There’s a big difference between signing an agreement and healing your heart

“To help you stay organized,’ says Penny, a woman married for more than twenty-two years, “It can help if you think of the emotional journey through divorce like a roller coaster. And then outside the game park, your legal process. There’s a really big difference between the two, and it’s important to keep them separate. This means doing something for your emotions when you are triggered or upset or falling down. You got to find a safe place to go. Like my therapist was my godsend. And separately, you’ve got to look at the business transaction of the divorce and use a completely different part of your brain when you are making smart decisions there. Don’t lead with your emotions in the business transaction!”

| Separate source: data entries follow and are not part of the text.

/-- The setting kept is the port's; only the sources whose reports are sent again change besides, and none where the setting is
the one before. -/
theorem ethPortSet_kept (h : InHand s p 0x0D05 r) (h7 : ethPort (ethAsked r) ≤ 7)
    (hp : ethPort (ethAsked r) < (s.links.lanesOf 4).length) (hb : ethBad (ethAsked r) = false) :
    ∃ t, exec (.ethPortSet dt p) s = .next t ∧ Only [.links, .src, .mail] (s.elapse dt) t ∧
      t.eth (ethPort (ethAsked r)) = { s.eth (ethPort (ethAsked r)) with setting := some (ethAsked r) } ∧
      ((s.eth (ethPort (ethAsked r))).setting = some (ethAsked r) → t.src = s.src) := by
  refine ⟨_, exec_ethPortSet_kept dt h h7 hp hb, ?_, ?_, fun hd => ?_⟩
  · exact Only.of_begun (((keepSetting_only ..).mono (by simp)).trans ((status_only ..).mono (by simp))) (by simp)
  · exact (State.eth_of_links (by simp) _).trans (keepSetting_eth (s.begun dt p) _)
  · exact ((status_only ..).same (q := .src) (by simp)).trans (keepSetting_same (s := s.begun dt p) hd)

end Messages

/-- Settles O52: each clause is the case of its message, with what the lane table, the status records and the mailboxes read as
afterwards. -/
theorem laneAndPortMessages : Obligations.LaneAndPortMessages := by
  unfold Obligations.LaneAndPortMessages
  refine ⟨fun s dt p r => ⟨fun h hf => ⟨fun hb => ?_, fun hb => ?_⟩, fun h => ?_, fun h => ⟨fun hb => ?_, fun hl hb => ?_⟩,
      fun l h hl => ?_, fun h hl => ⟨fun hr => ?_, fun hr hn => ?_, fun hr hn ht hh => ?_⟩, fun l errors checked q hq => ?_⟩,
    fun s dt => ⟨fun port l hw hl => ⟨fun hs => ?_, fun hs => ?_⟩, fun p r h => ⟨fun hp => ?_, fun h7 hp hb => ?_,
      fun h7 hp hb => ?_⟩⟩⟩
  · rw [exec_laneTableLoad dt h hf, if_neg (ne_true_of_eq_false hb)]; rfl
  · rw [exec_laneTableLoad dt h hf, if_pos hb]
    exact ⟨_, _, rfl, Only.of_begun ((beginFlash_only ..).mono (by simp)) (by simp), rfl, rfl⟩
  · exact ⟨_, exec_laneTableGet dt h, len_tablePayload _, tablePayload_inForce _, tablePayload_waiting _⟩
  · exact exec_laneTune_bad dt h hb
  · exact laneTune_words dt h hl hb
  · exact laneStatusGet_records dt h hl
  · exact exec_lanePrbs_inUse dt h hl hr
  · exact exec_lanePrbs_none dt h hl hr hn
  · exact ⟨_, exec_lanePrbs_held dt h hl hr hn ht hh, by simp, mem_hold _ _ _ _⟩
  · exact ⟨_, _, exec_lanePrbsDone dt errors checked hq, setLane_only _ _ _, State.setLane_lane _ _ _, rfl⟩
  · exact ⟨_, exec_ethPortLink_up dt hw hl hs, laneTo_state _ _ _⟩
  · exact ⟨_, exec_ethPortLink_down dt hw hl hs, laneTo_state _ _ _, by rw [laneTo_lockLosses, State.setLane_lane]; rfl⟩
  · exact exec_ethPortSet_absent dt h hp
  · exact exec_ethPortSet_bad dt h h7 hp hb
  · exact ethPortSet_kept dt h h7 hp hb

end Sys2Proof.Machine
end

section
/-!
What the operations that a domain reset is made of leave of a state: the sessions of the ports, the progress of the start
with the kind of the last reset, the configuration sets and the free values (R379, R381).
-/
namespace Sys2Proof.Machine

-- One proof after another: in parallel, each of the many short proofs that wait for another holds a thread and its stack.
set_option Elab.async false

/-! ## Sessions, the start and the sets stay -/

theorem domain_congr {s t : State} (h : t.power = s.power) (d : Nat) : t.domain d = s.domain d := by
  rw [State.domain, State.domain, h]

/-- From one state to the other the sessions, the progress of the start, the kind of the last reset, the configuration
sets and the free values stay, and a domain that is on is as it was or at full clock. -/
structure Undisturbed (s t : State) : Prop where
  sessions : ∀ p, (t.port p).session = (s.port p).session
  started : t.power.started = s.power.started
  kind : t.power.resetKind = s.power.resetKind
  sets : t.sets = s.sets
  draw : t.draw = s.draw
  clock : ∀ d, (t.domain d).on = true → t.domain d = s.domain d ∨ (t.domain d).clock = 8

namespace Undisturbed

variable {s t u : State}

theorem refl (s : State) : Undisturbed s s := ⟨fun _ => rfl, rfl, rfl, rfl, rfl, fun _ _ => .inl rfl⟩

theorem trans (h : Undisturbed s t) (k : Undisturbed t u) : Undisturbed s u := by
  refine ⟨fun p => (k.sessions p).trans (h.sessions p), k.started.trans h.started, k.kind.trans h.kind,
    k.sets.trans h.sets, k.draw.trans h.draw, fun d on => ?_⟩
  obtain e | e := k.clock d on
  · rw [e] at on ⊢
    exact h.clock d on
  · exact .inr e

Let go of “right” or “wrong”

“Stop trying to view your choices as right or wrong,” counsels Marcie. “The best decision making in divorce, is often not a question of what is right or wrong but what makes the most sense, what seems like the healthiest approach. Once you realize this, you become much more comfortable with the gray in life and a better problem-solver!”

There are great people waiting for you

An exciting, whole, new community of people are waiting for you. They understand what you’ve been through (they’ve got quite a few good stories of their own), but they don’t want you to stay wallowing there. They want you to step into your new chapter like them, and to keep learning, to keep living. Let’s start creating that life right now.

Stop listening to people who don’t know

There’s nothing wrong with you if you don’t want to date after divorce. Don’t listen to your well-meaning friends, family, or annoying neighbors who urge you to “get back out there” if it doesn’t appeal to you now or ever. You’ve got a million other things to think about, feel and enjoy.

Your best days are coming

“I am convinced the biggest most expansive moments, happen post-divorce,” says Jennifer who has moved to a new country. “I had no idea how finding out about me on a soulful level would automatically translate into my finding more and more situations that inspire me. I am not sure if it’s because one is more grateful or aware, but listening to who we are, becomes self-fulfilling!”

You will learn much more

You know how you feel tired these days? How you feel like an old dog who could not stand to learn anymore tricks? “Well, I’ve got news for you,” says Deshum. “As tired and baked as you might feel now, you can and you will still learn new things! It’s called adaption, and Charles Darwin knew it’s important for you to learn, change and adapt so you can stick around. So get excited because you’re going to learn to Tango!”

Love is there

“Some of us are hurt. We’re wounded,” shared Maria quietly. “We don’t know what to think of love, or if we will ever want a part of love again. I know I never thought I’d be in a relationship again. I just wasn’t interested. After my divorce, I was building my business, and working so hard. I honestly wasn’t interested even in dating…But then, love suddenly happened. Out of the blue! As if to remind me that love existed before my marriage, and during my marriage. And yes, it exists still…after divorce. Watch out, because love can find us.”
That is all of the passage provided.